(c) \( \lim _{x \rightarrow 0}(1+\sin x)^{\frac{1}{x}} \)

To solve the limit \( \lim _{x \rightarrow 0}(1+\sin x)^{\frac{1}{x}} \), we can use the fact that as \( x \) approaches 0, \( \sin x \) approaches 0. Therefore, we can rewrite the expression as: \[ (1+\sin x)^{\frac{1}{x}} \to (1+0)^{\frac{1}{0}} = 1^{\infty} \] This indeterminate form suggests we should use the exponential function and natural logarithm for simplification.

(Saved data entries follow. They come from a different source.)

-- ==== Sys2Proof/Machine/Reduce.lean ====
section
/-! DEFINITION. Reductions, scans, sampling, the random stream and vocabulary masking (R228 to R232). -/

namespace Sys2Proof.Machine

/-! ### Nodes of the fixed trees (R74, R75, R228) -/

def addNode (t : RTy) (a b : Nat) : Nat :=
  match t with
  | .f32 => fadd a (BitVec.ofNat 32 b)
  | _ => (a + b) % 2 ^ 32

def pickNode (wantMax : Bool) (t : RTy) (a b : Nat) : Nat :=
  match t with
  | .f32 => (fMinMax false wantMax (BitVec.ofNat 32 a) (BitVec.ofNat 32 b)).toNat
  | .i32 => if wantMax then greater true 32 a b else lesser true 32 a b
  | .n32 => if wantMax then max a b else min a b

/-- REDT: the tree of R74 over the acting lanes, its root written in each of them. -/
def redt (i : Instr) (f : Nat → Nat → Nat) : State → Host.Outcome State Fault Refusal :=
  perform i noDetail noPriv (fun c =>
    let r := (tree f 7 ((lanes c.acts).map (c.val c.o.a 1))).headD 0
    c.result 1 (fun _ => r))

def execRedtAdd (t : RTy) (o : Ops) : State → Host.Outcome State Fault Refusal := redt (.redtAdd t o) (addNode t)
def execRedtMax (t : RTy) (o : Ops) : State → Host.Outcome State Fault Refusal := redt (.redtMax t o) (pickNode true t)
def execRedtMin (t : RTy) (o : Ops) : State → Host.Outcome State Fault Refusal := redt (.redtMin t o) (pickNode false t)

/-- One step of the scan of R75 at distance `d`: each element joins the one `d` before it, both as the previous step left them. -/
def scanStep (f : Nat → Nat → Nat) (d : Nat) (l : List Nat) : List Nat := l.take d ++ List.zipWith f (l.drop d) l

/-- The inclusive scan of R75. -/
def scanAll (f : Nat → Nat → Nat) : Nat → Nat → List Nat → List Nat
  | 0, _, l => l
  | n + 1, d, l => if d < l.length then scanAll f n (2 * d) (scanStep f d l) else l

/-- The scan's value for a lane of the acting lanes. -/
def Ctx.scanned (c : Ctx) (f : Nat → Nat → Nat) : List (Nat × Nat) :=
  (lanes c.acts).zip (scanAll f 7 1 ((lanes c.acts).map (c.val c.o.a 1)))

def execScan (t : RTy) (o : Ops) : State → Host.Outcome State Fault Refusal :=
  perform (.scan t o) noDetail noPriv (fun c =>
    let ps := c.scanned (addNode t)
    c.result 1 (fun l => match ps.find? (fun x => x.1 == l) with | some x => x.2 | none => 0))

/-! ### SAMPLE (R229) -/

/-- The lane that SAMPLE chooses from the prefix sums of the acting lanes and `u`. -/
def sampleLane (ps : List (Nat × Nat)) (u : Nat) : Nat :=
  let un := f32 (BitVec.ofNat 32 u)
  match ps.getLast? with
  | none => 0xFFFFFFFF
  | some (last, w) =>
    let t := f32 (BitVec.ofNat 32 w)
    if un.isNaN || un.lt (.zero false) || !(un.lt one) || !((Num.zero false).lt t) then 0xFFFFFFFF
    else
      let x := fmul32 un t
      match ps.find? (fun p => x.lt (f32 (BitVec.ofNat 32 p.2))) with
      | some p => p.1
      | none => last

def execSample (o : Ops) : State → Host.Outcome State Fault Refusal :=
  perform (.sample o) noDetail noPriv (fun c =>
    let s := sampleLane (c.scanned (addNode .f32)) (c.src o.b true false 1 c.lead)
    c.result 1 (fun _ => s))

/-! ### The stream (R230, R231) -/

def execRngk (o : Ops) : State → Host.Outcome State Fault Refusal :=
  perform (.rngk o) noDetail noPriv (fun c => c.once (fun c =>
    let k := BitVec.ofNat 64 (c.val o.a 2 c.lead)
    let n := BitVec.ofNat 32 (c.src o.b true false 1 c.lead)
    c.s.modGroup c.gk (fun g => { g with key := k, ctr := n })))

/-- Results drawn from the stream; the counter advances only when a lane acts (R231). -/
def Ctx.drawing (c : Ctx) (k : Nat) (f : Nat → Nat) : State :=
  let s := c.write 1 f
  c.advance (if (lanes c.acts).isEmpty then s else s.drawn c.gk k)

/-- floor(word / 2^8) × 2^−24. -/
def unit24 (w : Nat) : Num := .ofInt (w / 256) (-24)

def execRngu (t : UTy) (o : Ops) : State → Host.Outcome State Fault Refusal :=
  perform (.rngu t o) noDetail noPriv (fun c =>
    c.drawing 1 (fun l => match t with | .n32 => c.stream 0 l | .f32 => (rne32 (unit24 (c.stream 0 l))).toNat))

/-- The normal variate of two words (R231). -/
def normal (w0 w1 : Nat) : Nat :=
  let l := log2e32 (.ofInt (w0 / 256 + 1) (-24))
  let x := fmul32 (fmul32 l ln2c) (.ofInt (-2))
  (rne32 ((r32 x.sqrt).mul (cos32 ((unit24 w1).scale 1)))).toNat

def execRngn (o : Ops) : State → Host.Outcome State Fault Refusal :=
  perform (.rngn o) noDetail noPriv (fun c => c.drawing 2 (fun l => normal (c.stream 0 l) (c.stream 1 l)))

/-! ### VMASK (R232) -/

/-- The scratch address of a lane's mask byte, and the bit in it. -/
def Ctx.maskByte (c : Ctx) (l : Nat) : Nat × Nat :=
  let t := (c.src c.cSel true false 1 c.lead + l) % 2 ^ 32
  (c.val c.o.b 1 c.lead + t / 8, t % 8)

def execVmask (o : Ops) : State → Host.Outcome State Fault Refusal :=
  perform (.vmask o) noDetail noPriv (fun c =>
    let ls := lanes c.acts
    let at? := fun l => match c.scratchPlace (c.maskByte l).1 1 with | .at a _ _ => some a | _ => none
    match ls.find? (fun l => (at? l).isNone) with
    | some l => c.trap ⟨.prot, (c.maskByte l).1⟩
    | none =>
      match ls.find? (fun l => match at? l with | some a => (c.s.poisoned a 1).isSome | none => false) with
      | some l => c.trap ⟨.mchk, (c.maskByte l).1⟩
      | none =>
        let own := fun (x : Nat × Access) => x.2.gk == c.gk && ls.any (fun l => match at? l with | some a => rangesMeet x.2.loc x.2.len a 1 | none => false)
        let w := (c.s.accesses.filter own).map (·.1)
        if !w.isEmpty then c.wait (.accesses w)
        else
          c.result 1 (fun l =>
            match at? l with
            | some a => if bit (c.s.byte a).toNat (c.maskByte l).2 then c.val o.a 1 l else 0xFF800000
            | none => 0xFF800000))

end Sys2Proof.Machine
end

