-- ==== Sys2Proof/Machine/Core.lean ====
section
/-! DEFINITION. The machine as the host runs it. -/

def Sys2Proof.core : Host.Core :=
  { State := Sys2Proof.Machine.State, Fault := Sys2Proof.Machine.Fault, Refusal := Sys2Proof.Machine.Refusal, step := Sys2Proof.Machine.step,
    reset := Sys2Proof.Machine.State.reset }
end

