-- ==== Sys2Proof/Certificates/Slice0/Obligations.lean ====
section
/-! DEFINITION. The statements for the provers, from the numbered rules of the manual. -/

open Sys2Proof Sys2Proof.Machine

/-! ### Integer, logic and move instructions (R147 to R153) -/

/-- IADD, ISUB, IMUL, IMULH, IMAD, IMIN, IMAX, IABS, INEG and SHADD of every type: each completes in every lane where it acts with the result of R147's table,
exact modulo 2^w, and changes nothing else. IDIV and IREM (R62, R148): the quotient truncates toward zero and the remainder takes the dividend's sign; by
zero both are all ones, and a zero divisor in a lane where the instruction acts sets the sticky DZ bit, which nothing else here changes. -/
def Obligations.IntegerArithmetic : Prop :=
  (∀ (s : State) (c e : Ctx) (o : Ops),
    (∀ t, Issues (.iadd t o) s c e →
      Completes (.iadd t o) s e (Writes.result e t.words (fun l =>
        (e.opd o.a false (itySigned t) t.words l + e.opd o.b true (itySigned t) t.words l).toNat))) ∧
    (∀ t, Issues (.isub t o) s c e →
      Completes (.isub t o) s e (Writes.result e t.words (fun l =>
        (e.opd o.a false (itySigned t) t.words l - e.opd o.b true (itySigned t) t.words l).toNat))) ∧
    (∀ t, Issues (.imul t o) s c e →
      Completes (.imul t o) s e (Writes.result e t.words (fun l =>
        (e.opd o.a false (itySigned t) t.words l * e.opd o.b true (itySigned t) t.words l).toNat))) ∧
    (∀ t, Issues (.imulh t o) s c e →
      Completes (.imulh t o) s e (Writes.result e t.words (fun l =>
        (BitVec.ofInt (32 * t.words) (asInt (itySigned t) (e.opd o.a false (itySigned t) t.words l) *
          asInt (itySigned t) (e.opd o.b true (itySigned t) t.words l) / 2 ^ (32 * t.words))).toNat))) ∧
    (∀ t, Issues (.imad t o) s c e →
      Completes (.imad t o) s e (Writes.result e t.words (fun l =>
        (e.opd o.a false (itySigned t) t.words l * e.opd o.b false (itySigned t) t.words l + e.opd o.c.asSel true (itySigned t) t.words l).toNat))) ∧
    (∀ t, Issues (.imin t o) s c e →
      Completes (.imin t o) s e (Writes.result e t.words (fun l =>
        let a := e.opd o.a false (itySigned t) t.words l
        let b := e.opd o.b true (itySigned t) t.words l
        (if asInt (itySigned t) a ≤ asInt (itySigned t) b then a else b).toNat))) ∧
    (∀ t, Issues (.imax t o) s c e →
      Completes (.imax t o) s e (Writes.result e t.words (fun l =>
        let a := e.opd o.a false (itySigned t) t.words l
        let b := e.opd o.b true (itySigned t) t.words l
        (if asInt (itySigned t) a ≤ asInt (itySigned t) b then b else a).toNat))) ∧
    (∀ t, Issues (.iabs t o) s c e →
      Completes (.iabs t o) s e (Writes.result e t.words (fun l =>
        let a := e.opd o.a true true t.words l
        (if a.toInt < 0 then -a else a).toNat))) ∧
    (∀ t, Issues (.ineg t o) s c e →
      Completes (.ineg t o) s e (Writes.result e t.words (fun l => (-(e.opd o.a true true t.words l)).toNat))) ∧
    (∀ t sh, Issues (.shadd t sh o) s c e →
      Completes (.shadd t sh o) s e (Writes.result e t.words (fun l =>
        ((e.opd o.a false (itySigned t) t.words l <<< sh.toNat) + e.opd o.b true (itySigned t) t.words l).toNat)))) ∧
  (∀ (s : State) (c e : Ctx) (o : Ops) (t : ITy),
    let a := fun l => e.opd o.a false (itySigned t) t.words l
    let b := fun l => e.opd o.b true (itySigned t) t.words l
    let dz : Group → Group := fun g => { g with dz := g.dz || decide (∃ l ∈ e.actLanes, b l = 0) }
    (Issues (.idiv t o) s c e →
      Completes (.idiv t o) s e { Writes.result e t.words (fun l =>
        (if b l = 0 then BitVec.allOnes _ else if itySigned t then (a l).sdiv (b l) else (a l) / (b l)).toNat) with group := dz }) ∧
    (Issues (.irem t o) s c e →
      Completes (.irem t o) s e { Writes.result e t.words (fun l =>
        (if b l = 0 then BitVec.allOnes _ else if itySigned t then (a l).srem (b l) else (a l) % (b l)).toNat) with group := dz }))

We can express the limit in logarithmic form: \[ \lim_{x \to 0} \frac{\ln(1 + \sin x)}{x} \] By applying L'Hôpital's rule, we differentiate the numerator and denominator: 1. The derivative of the numerator \( \ln(1 + \sin x) \) is \( \frac{\cos x}{1 + \sin x} \). 2. The derivative of the denominator \( x \) is simply 1. Thus, our limit becomes: \[ \lim_{x \to 0} \frac{\cos x}{1 + \sin x} \] Substituting \( x = 0 \) gives: \[ \frac{\cos(0)}{1 + \sin(0)} = \frac{1}{1} = 1 \] So, we have: \[ \lim_{x \to 0} \frac{\ln(1+\sin x)}{x} = 1 \] Now exponentiating to find the original limit: \[ \lim_{x \to 0} (1+\sin x)^{\frac{1}{x}} = e^{\lim_{x \to 0} \frac{\ln(1+\sin x)}{x}} = e^1 = e \] Hence, the final result is: \[ \lim _{x \rightarrow 0}(1+\sin x)^{\frac{1}{x}} = e \]